Peter Rollins v. Raymond Mabus, Jr.
This text of 627 F. App'x 618 (Peter Rollins v. Raymond Mabus, Jr.) is published on Counsel Stack Legal Research, covering Court of Appeals for the Ninth Circuit primary law. Counsel Stack provides free access to over 12 million legal documents including statutes, case law, regulations, and constitutions.
Opinions
MEMORANDUM
Plaintiff-Appellant Peter Rollins (“Rollins”) appeals the district court’s grant of summary judgment in favor of DefendantAppellee Raymond Mabus, Secretary of the Navy (“the Navy”). We reverse.

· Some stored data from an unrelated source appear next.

-- ==== Sys2Proof/Machine/Atom.lean ====
section
/-! DEFINITION. LR, SC and TAS, the divider, fixed point, modulo and bit-reversed addressing, and the fences (R339 to R346,
R350 to R354, R357 to R361). -/

namespace Sys2Proof.Machine

/-! LR, SC and TAS. -/

/-- LR loads like LD and sets the reservation (R340). -/
def execLr (t : Tandem) (gd : Reg) (cs : CReg) (off : BitVec 8) (s : State) : Out :=
  .next (runWord t .plain false (do
    let ea ← access t cs ⟨pLD, false, 8, 8⟩ (off.toInt * 8)
    doLoad t .load .lrsc ea 8 (.lr gd)) s)

/-- Whether the reservation is held on a line; its loss with the line's eviction is `Cpu.lose` (R340, R343). [log 24 DEDUCED] -/
def resvHeld (t : Tandem) (line : Nat) : Cm Bool := do
  pure (((← get).cpu t).resv == some line)

/-- SC: every check, then the store and 0, or no store and 1; the reservation goes either way (R341). [log 24 DEDUCED, 25
DEDUCED] -/
def execSc (t : Tandem) (gd gs : Reg) (cs : CReg) (off : BitVec 8) (s : State) : Out :=
  .next (plainWord t (do
    let v ← rawG t gs
    let ea ← access t cs ⟨pST, false, 8, 8⟩ (off.toInt * 8)
    let ring := ((← get).cpu t).ring
    let (ph, _) ← translate t .store .lrsc ring ea 8
    targetTag t (ph.lo / 8) true ea
    let held ← resvHeld t (ph.lo / 64)
    modify fun s => s.modCpu t fun c => { c with resv := none }
    if held then pushStore t ⟨ph.lo, bytesOf 8 v.bits.toNat, .whole v.tag⟩
    putInt t gd (if held then 0 else 1)) s)

/-- A TAS that cannot end yet holds the tandem: no interrupt and no switch comes before it ends, and its word alone goes on
(R342, R435). [log 44 DEDUCED] -/
def tasWord (t : Tandem) (body : Cm Unit) (s : State) : State :=
  let s := if (s.cpu t).wait = .tas then s.modCpu t fun c => { c with wait := .none } else s
  if s.ready t then
    match (do issue t .plain; body : Cm Unit).run s with
    | .error e _ => if e = Exc.waits then s.modCpu t fun c => { c with wait := .tas } else plainWord t body s
    | .ok _ _ => plainWord t body s
  else s

/-- TAS: after the buffer has emptied, one indivisible read and write back with bit 0 set (R342). -/
def execTas (t : Tandem) (gd : Reg) (cs : CReg) (off : BitVec 8) (s : State) : Out :=
  .next (tasWord t (do
    let ea ← access t cs ⟨pLD + pST, false, 8, 8⟩ (off.toInt * 8)
    let ring := ((← get).cpu t).ring
    let (ph, r) ← translate t .store .tas ring ea 8
    emptyBuffer t
    let s ← get
    match r with
    | .dev b => if s.devBusy b then throw Exc.waits else do
      let (v, s') := devRead s t b (ph.lo % 0x10000)
      set (devStore s' t ph.lo 8 (v ||| 1))
      putInt t gd (w64 v)
    | _ => do
      readOne t r false (ph.lo / 8) ea
      let w := (← get).memWord (ph.lo / 8)
      let got ← loadedWord w ea
      match got.tag with
      | .unwritten => raiseAt 0 dUNWRITTEN ea
      | .poison => raiseAt 0 dPOISON ea
      | _ => do
        ledgerAdmit t ea [ph.lo / 8]
        modify fun s => s.writeWords t [(ph.lo / 8, .int (w.bits ||| 1))]
        putG t gd got) s)

/-- L2_RESERVATION_HOLD_END: the hold for this tandem's LR ends (R343). [log 23 DESIGN CHOICE] -/
def execL2ReservationHoldEnd (t : Tandem) (s : State) : Out := .next (s.rooted fun s => s.modCpu t fun c => { c with hold := none })

/-! The divider (R344): no value ever faults. -/

/-- DIV truncates toward zero (R344). [log 50 DEDUCED] -/
def divS (a b : W64) : W64 := if b = 0 then BitVec.allOnes 64 else BitVec.ofInt 64 (a.toInt.tdiv b.toInt)
/-- DIVU (R344). [log 50 DEDUCED] -/
def divU (a b : W64) : W64 := if b = 0 then BitVec.allOnes 64 else w64 (a.toNat / b.toNat)
/-- REM: the remainder takes the dividend's sign (R344). [log 50 DEDUCED] -/
def remS (a b : W64) : W64 := if b = 0 then a else BitVec.ofInt 64 (a.toInt.tmod b.toInt)
/-- REMU (R344). [log 50 DEDUCED] -/
def remU (a b : W64) : W64 := if b = 0 then a else w64 (a.toNat % b.toNat)

/-- A divide is long-running (R332). -/
def divWord (t : Tandem) (gd gs1 gs2 : Reg) (f : W64 → W64 → W64) (s : State) : State :=
  runWord t .long false (do
    let a ← srcG t gs1
    let b ← srcG t gs2
    modify fun s => s.event t 0x0D 1
    putInt t gd (f a b)
    pure .next) s

def execDiv (t : Tandem) (gd gs1 gs2 : Reg) (s : State) : Out := .next (divWord t gd gs1 gs2 divS s)
def execDivu (t : Tandem) (gd gs1 gs2 : Reg) (s : State) : Out := .next (divWord t gd gs1 gs2 divU s)
def execRem (t : Tandem) (gd gs1 gs2 : Reg) (s : State) : Out := .next (divWord t gd gs1 gs2 remS s)
def execRemu (t : Tandem) (gd gs1 gs2 : Reg) (s : State) : Out := .next (divWord t gd gs1 gs2 remU s)

/-! Fixed point (R350, Table 7-5). -/

/-- A value saturated to a signed 64-bit value, and whether it saturated. -/
def satS (x : Int) : W64 × Bool :=
  if 2 ^ 63 - 1 < x then (BitVec.ofInt 64 (2 ^ 63 - 1), true)
  else if x < -(2 ^ 63) then (BitVec.ofInt 64 (-(2 ^ 63)), true)
  else (BitVec.ofInt 64 x, false)

/-- QSTAT is read; the result is tagged FIXQ; a saturation sets QSTAT.SAT. [log 28 DEDUCED] -/
def putFix (t : Tandem) (gd : Reg) (x : Int) : Cm Unit := do
  let q := ((← get).cpu t).lk.qstat
  if q.tag = .unwritten then raise 0 dUNWRITTEN
  else do
    let (v, sat) := satS x
    if sat then modLk t fun l => { l with qstat := .int (q.bits ||| 1) }
    putG t gd ⟨.fixq, v⟩

def fix2 (t : Tandem) (gd gs1 gs2 : Reg) (f : Int → Int → Int) (s : State) : State :=
  plainWord t (do
    let a ← srcG t gs1
    let b ← srcG t gs2
    putFix t gd (f a.toInt b.toInt)) s

def fix1 (t : Tandem) (gd gs : Reg) (f : Int → Int) (s : State) : State :=
  plainWord t (do
    let a ← srcG t gs
    putFix t gd (f a.toInt)) s

def qadd (a b : Int) : Int := a + b
def qsub (a b : Int) : Int := a - b
/-- The product, rounded half up at bit FRAC (Table 7-5). -/
def qmul (frac : Nat) (a b : Int) : Int := if frac = 0 then a * b else (a * b + 2 ^ (frac - 1)) / 2 ^ frac
def qshl (frac : Nat) (a : Int) : Int := a * 2 ^ frac
def qabs (a : Int) : Int := if a < 0 then -a else a
def qneg (a : Int) : Int := -a

def execQadd (t : Tandem) (gd gs1 gs2 : Reg) (s : State) : Out := .next (fix2 t gd gs1 gs2 qadd s)
def execQsub (t : Tandem) (gd gs1 gs2 : Reg) (s : State) : Out := .next (fix2 t gd gs1 gs2 qsub s)
def execQmul (t : Tandem) (gd gs1 gs2 : Reg) (frac : BitVec 6) (s : State) : Out :=
  .next (fix2 t gd gs1 gs2 (qmul frac.toNat) s)
def execQshl (t : Tandem) (gd gs : Reg) (frac : BitVec 6) (s : State) : Out := .next (fix1 t gd gs (qshl frac.toNat) s)
def execQabs (t : Tandem) (gd gs : Reg) (s : State) : Out := .next (fix1 t gd gs qabs s)
def execQneg (t : Tandem) (gd gs : Reg) (s : State) : Out := .next (fix1 t gd gs qneg s)

/-! Modulo and bit-reversed addressing (R351, R352). -/

/-- A descriptor: BUF, MODE, LEN and STEP. -/
structure ModDesc where
  buf : Nat
  mode : Nat
  len : Nat
  step : Int
  deriving DecidableEq, Repr

/-- The descriptor of M; an UNWRITTEN or POISON one faults as a source. On tandem G both read as UNWRITTEN (R352, R370). -/
def modDesc (t : Tandem) (md : Fin 2) : Cm ModDesc := do
  let l := ((← get).cpu t).lk
  let (b, c) := if md = 0 then (l.mod0Base, l.mod0Ctl) else (l.mod1Base, l.mod1Ctl)
  let (b, c) := if t.isG then (TWord.unwritten, TWord.unwritten) else (b, c)
  let bb ← needData b 3 0
  let cc ← needData c 3 0
  pure ⟨wf bb 0 44, wf cc 62 2, wf cc 32 24, signed 24 (wf cc 0 24)⟩

/-- The step of R351: the new cursor, or none for MOD_RANGE. `sh` is the element size's exponent. -/
def modStep (d : ModDesc) (cursor sh : Nat) : Option Nat :=
  let o : Int := (cursor : Int) - d.buf
  if (d.mode ≠ 1 ∧ d.mode ≠ 2) ∨ o < 0 ∨ (d.len : Int) ≤ o then none
  else if d.mode = 1 then some (d.buf + ((o + d.step) % (d.len : Int)).toNat)
  else
    let k := Nat.log2 d.len
    if d.len ≠ 2 ^ k ∨ k < sh ∨ o.toNat % 2 ^ sh ≠ 0 then none
    else
      let n := k - sh
      let i := o.toNat / 2 ^ sh
      let j := ((d.step / (2 ^ sh : Int)) % (2 ^ n : Int)).toNat
      some (d.buf + 2 ^ sh * revBits n ((revBits n i + revBits n j) % 2 ^ n))

/-- The size exponent of an SZ code of Table 6-6. -/
def szExp (sz : Nat) : Nat := if sz = 4 then 0 else if sz = 5 then 1 else if sz = 6 then 2 else sz

def execMld (t : Tandem) (gd : Reg) (cs : CReg) (md : Fin 2) (sz : Fin 7) (s : State) : Out :=
  .next (runWord t .plain false (do
    let d ← modDesc t md
    let sh := szExp sz.val
    let ea ← access t cs ⟨pLD, false, 2 ^ sh, 1⟩ 0
    match modStep d ea sh with
    | none => raiseAt 3 0x30 ea
    | some c => doLoad t .load .data ea (2 ^ sh) (.modLoad gd (decide (4 ≤ sz.val)) cs (BitVec.ofNat 44 c))) s)

def execMst (t : Tandem) (gs : Reg) (cs : CReg) (md : Fin 2) (sz : Fin 4) (s : State) : Out :=
  .next (plainWord t (do
    let v ← rawG t gs
    let c ← rawC t cs
    storeSource (2 ^ sz.val) c.cursor v 0 gs.val
    let d ← modDesc t md
    let ea ← access t cs ⟨pST, false, 2 ^ sz.val, 1⟩ 0
    match modStep d ea sz.val with
    | none => raiseAt 3 0x30 ea
    | some x => do
      dataStore t .data ea (2 ^ sz.val) v 0 gs.val
      putC t cs (c.setCursor x)) s)

/-- MSTEP: steps 2 to 4 and MOD_RANGE only (R352). -/
def execMstep (t : Tandem) (cs : CReg) (md : Fin 2) (sz : Fin 4) (s : State) : Out :=
  .next (plainWord t (do
    let d ← modDesc t md
    let c ← rawC t cs
    if c.st = .unwritten then raiseSrc 0 dUNWRITTEN 1 cs.val
    else if c.st ≠ .valid then raiseSrc 1 dINVALID 1 cs.val
    else if c.sealed then raiseSrc 1 dSEALED 1 cs.val
    else
      match modStep d c.cursor sz.val with
      | none => raise 3 0x30
      | some x => putC t cs (c.setCursor x)) s)

/-! Fences (R353, R611). -/

/-- FENCE: the store buffer is empty and every older store has reached its target. -/
def execFence (t : Tandem) (s : State) : Out := .next (plainWord t (emptyBuffer t) s)

/-- The L1 instruction cache and the branch-target buffer are empty, and what they held cannot be met (R353). -/
def State.dropCode (s : State) (t : Tandem) : State :=
  (s.heal fun x => match x with
    | .l1i m _ | .btb m _ => m.tandem == t
    | _ => false).modFront t fun f => { f with l1i := [], btb := [] }

/-- IFLUSH: a fence, then an empty instruction cache and branch-target buffer, and every younger word is fetched again (R353,
R389). [log 19 DEDUCED] -/
def execIflush (t : Tandem) (s : State) : Out :=
  .next (plainWord t (do
    emptyBuffer t
    modify fun s => s.hw ((s.flushFetch t).dropCode t)) s)

/-- TBAR: a fence, then empty micro-TLBs, and every younger word is fetched again (R353). -/
def execTbar (t : Tandem) (s : State) : Out :=
  .next (plainWord t (do
    emptyBuffer t
    modify fun s => s.hw (((s.flushFetch t).heal fun x => match x with
      | .itlb m _ | .dtlb m _ => m.tandem == t
      | _ => false).modCpu t fun c => { c with itlb := [], dtlb := [] })) s)

/-- PFENCE: a fence, the close of the epoch, and a wait for the commit of every epoch closed so far (R611, R354, R361). [log
44 DEDUCED] -/
def execPfence (t : Tandem) (s : State) : Out :=
  .next (runWord t .long false (do
    emptyBuffer t
    modify fun s => if s.spk.uncommitted t then s else { s with spk := s.spk.close t }
    let s ← get
    if s.spk.uncommitted t then do
      set (s.modCpu t fun c => { c with wait := .pfence })
      pure .stay
    else pure .next) s)

end Sys2Proof.Machine
end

1. In ruling on the Navy’s motion for summary judgment, the district court properly precluded consideration of any claim except for Rollins’s Title VU race discrimination claim. Rollins’s original complaint alleged Title VII discrimination and retaliation claims along with several tort claims. The Navy moved to dismiss all but Rollins’s race discrimination claim. Rather than oppose the motion to dismiss, Rollins filed a Statement of Non-Opposition. Rollins then stipulated to a dispositive order that dismissed with prejudice “all claims against all defendants except plaintiffs claim for discrimination under Title VII against Raymond E. Mabus, Secretary of the Navy, based on plaintiff being charged with AWOL and receiving a Decision on his Proposed Suspension.” By not opposing the motion to dismiss and agreeing to the dispositive order, Rollins abandoned all claims except for his Title VII discrimination claim. Carvalho v. Equifax Info. Servs., LLC, 629 F.3d 876, 888 (9th Cir.2010) (“A plaintiff who makes a claim ... in his complaint, but fails to raise the issue in response to a defendant’s motion to dismiss ..., has effectively abandoned his claim, and cannot raise it on appeal.”).
2. The district court erred when it granted summary judgment in favor of the Navy on Rollins’s sole remaining claim. Rollins established a prima facie case of race discrimination under the McDonnell Douglas burden-shifting framework. McDonnell Douglas Corp. v. Green, 411 U.S. 792, 93 S.Ct 1817, 36 L.Ed.2d 668 (1973). Although the Navy articulated a legitimate non-discriminatory reason for charging Rollins with AWOL and proposing a fourteen-day suspension, Rollins’s opposition raised a triable issue of material fact that the Navy’s reason was pretextual. Viewing all facts in the light most favorable to Rollins, both Salvador Araujo and Robert Kremer were, similarly situated individuals who were treated more favorably than Rollins for similar misconduct. Comparator “employees need not be identical, but must be similar in material respects.” Earl v. Nielsen Media Research, Inc., 658 F.3d 1108, 1114 (9th Cir.2011); see also Vasquez v. Cnty. of Los Angeles, 349 F.3d 634, 641 (9th Cir.2003) (holding that “individuals are similarly situated when they have similar jobs and display similar conduct.”). Here, Rollins, Araujo, and Kremer were all federal civilian police officers who violated their employer’s leave policies, which Rollins argued served the same purpose of ensuring an adequate work[620]*620force. Although Araujo and Kremer both amassed a substantial record of excessive sick leave over several months, each received only a warning letter that was explicitly “not a disciplinary action.” By contrast, Rollins’s failure to obtain prior approval for one day of leave resulted in a charge of AWOL and notice of fourteen-day suspension. Whether Araujo and Kremer were “similarly situated” is a material “question of fact” that must be answered by a jury. Earl, 658 F.3d at 1116.
Further, the district court erroneously found that Rollins’s “insubordination” was an “additional basis for his suspension” and for “distinguishing him from Araujo and Kremer.” Rollins’s notice of proposed suspension did not mention “insubordination,” and the human resources employee who reviewed the notice stated in her deposition that insubordination was not a reason provided to Rollins for his suspension. Therefore, it was disputed whether Rollins was treated less favorably than Araujo and Kramer and whether insubordination justified the adverse employment actions at issue. Given these material factual disputes, the district court erred in granting summary judgment in favor of the Navy.
AFFIRMED in part, REVERSED in part, and REMANDED.
The parties shall bear their own costs on appeal.
This disposition is not appropriate for publication and is not precedent except as provided by 9th Cir. R. 36-3.